First, thanks to Edelweiss and Knopf Books for Young Readers for allowing me to read an e-galley of this book. I really liked the theme of the book, and the idea behind it. It is a great story idea, and I even liked most of how it was told. My only issue was that I wanted more. It's understandable why it was so short, but still. I just kind of wanted more. More story, just more. Not sure exactly, but I was left feeling that way. However it was a very quick read, and very interesting as well.
It is told from two points of view, Sudasa, the girl who must choose her husband after he goes through 6 trials with four other boys. Her part of the story is told in verse. She isn't happy with how the whole thing works. She doesn't feel as if she should be a prize. And when she gets to the trials and sees that somehow the random choices of matches for her includes her cousin, she knows things aren't as they should be. A marriage with her cousin would only be helpful for her grandmother, who owes a debt to his mother. She has never felt that way about him, and as we see him through the trials, he is not a very nice boy.
The other point of view is one of the other boys, Kiran. Kiran is the son of a poor farmer. Winning the trials would mean a life much different than he is used to. All the food he needs, luxuries, servants, and a wife. If he loses he will be given a job, one that could be part of the plan his father wants for him. He wants to go find his mother, who is outside the walls of their town, Koyanagar. She left when the walls were built, when the new way of life came about. Before the country was so overpopulated that parents would kill any child that wasn't a boy, because they were only allowed one. Soon the number of girls dwindled to the point where men would grab the girls and take them by force, kidnap, steal them. Often killing them. This new town was created to save the girls. Now girls are held as the most precious, and boys must fight to win them and win the lives of luxuries.

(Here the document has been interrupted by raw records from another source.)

/-- The display adapter's picture: `PIX` has `PHYS_W * PHYS_H` pixels, every pixel of the block of a cell has the
colour of the cell, and so a cell can be recovered from any one of them. The order of the pixels is the spec's
decision D12, the two colours differing its decision D13 (R38, R170; log entry 12). -/
def Obligations.PixelBufferShowsTheDisplay : Prop :=
  ∀ (c : Config) (d : Display), c.wf = true → (pixelBuffer c d).length = c.physW * c.physH ∧
    ∀ (X : Fin 64) (Y : Fin 32) (i j : Nat), i < c.physW / 64 → j < c.physH / 32 →
      ∃ p, (pixelBuffer c d)[(Y.val * (c.physH / 32) + j) * c.physW + (X.val * (c.physW / 64) + i)]? = some p ∧
        (d.lit X Y = true → p = c.colorOn) ∧ (d.lit X Y = false → p = c.colorBg) ∧
        (p = c.colorOn ↔ d.lit X Y = true)

/-! ## Timers -/

/-- The three timer instructions move a byte between `V[x]` and a timer and change nothing else; and no instruction
reads `ST`: with any other value in it every instruction that completes still completes, in a state that differs in
`ST` at most (R180, R181, R182). -/
def Obligations.TimerInstructionsMoveOneByte : Prop :=
  (∀ x : Reg, Encodes (.ldVxDT x) (0xF007 + 0x100 * x.val) ∧ Encodes (.ldDTVx x) (0xF015 + 0x100 * x.val) ∧
    Encodes (.ldSTVx x) (0xF018 + 0x100 * x.val) ∧
  ∀ s : State,
    (∃ t, exec (.ldVxDT x) s = .next t ∧ t.getV x = s.dt ∧ OnlyRegs [x] s t) ∧
    (∃ t, exec (.ldDTVx x) s = .next t ∧ t.dt = s.getV x ∧ AllBut [.dt] s t) ∧
    (∃ t, exec (.ldSTVx x) s = .next t ∧ t.st = s.getV x ∧ AllBut [.st] s t)) ∧
  ∀ (i : Instr) (s t : State) (b : Byte), exec i s = .next t →
    ∃ u, exec i { s with st := b } = .next u ∧ AllBut [.st] t u

/-- `Tick` counts both timers down by one, independently, stopping at 0, and touches nothing else; a halted core's
timers are frozen, which is the spec's decision D16 (R215; log entry 12). -/
def Obligations.TickCountsTimersDown : Prop :=
  ∀ s : State, AllBut [.dt, .st] s (tick s) ∧
    (s.phase ≠ .halted → (tick s).dt.toNat = s.dt.toNat - 1 ∧ (tick s).st.toNat = s.st.toNat - 1) ∧
    (s.phase = .halted → tick s = s)

/-- The tick is invisible to the instruction stream but for the timer instructions: any other instruction, run after a
tick instead of before it, ends in the same state (R213, R217). -/
def Obligations.TickCommutesWithOtherInstructions : Prop :=
  ∀ (i : Instr) (s t : State), (∀ x, i ≠ .ldVxDT x ∧ i ≠ .ldDTVx x ∧ i ≠ .ldSTVx x) → s.phase = .run →
    exec i s = .next t → exec i (tick s) = .next (tick t)

/-- `m` periods of the paced schedule hold `m` ticks, and `k` steps for each where `CLOCK_IPS` is 60 times `k` (R218;
decision D17, log entry 12). That `k` is the quotient rounded down where `CLOCK_IPS` is no multiple of 60 is the model's
choice (log entry 19). -/
def Obligations.PacedScheduleTicksOncePerPeriod : Prop :=
  ∀ (c : Config) (m : Nat), (pacedSchedule c m).count .tick = m ∧
    (∀ k, c.clockIps = 60 * k → (pacedSchedule c m).count .step = m * k) ∧
    (pacedSchedule c m).count .step = m * (c.clockIps / 60) ∧
    ∀ t ∈ pacedSchedule c m, t = .step ∨ t = .tick

/-! ## Unimplemented words and events -/

/-- A word that matches no row of the opcode table: its step changes `PC` by the advance and nothing else, never
faults, and emits `UNIMPL(op)` with the whole word (R190). That the report is an event output of the step is the spec's
decision D26, and that it is a function of the state before the step the model's choice (log entries 5 and 12). -/
def Obligations.UnimplementedWordIsReportedNoOp : Prop :=
  ∀ op : Word, (∀ row ∈ opcodeTable, op &&& row.mask ≠ row.value) →
    decode op = .unimpl op ∧ (∀ s : State, exec (.unimpl op) s = .next s) ∧
    ∀ s : State, s.phase = .run → s.fetch = some op →
      step s = .next { s with pc := s.pc + 2 } ∧ stepEvent s = some (.unimpl op)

Neither one of them really wants what the trials will bring. But when Sudasa feels like Kiran might be the way to get away from her hateful braggart of a cousin, she must deal with the fact that he does not want to win. That he has plans. She doesn't want to hurt his plans, doesn't want him to have to be miserable like she will be in her marriage. But maybe, should she try to go over the wall too? From all that she knows, things are worse over there, and she won't be able to even make it there in the first place.
A great story, really. I think that is probably why I wanted more, needed more of the story. Still a great diverse character and world compared to so many other YA. Highly recommended.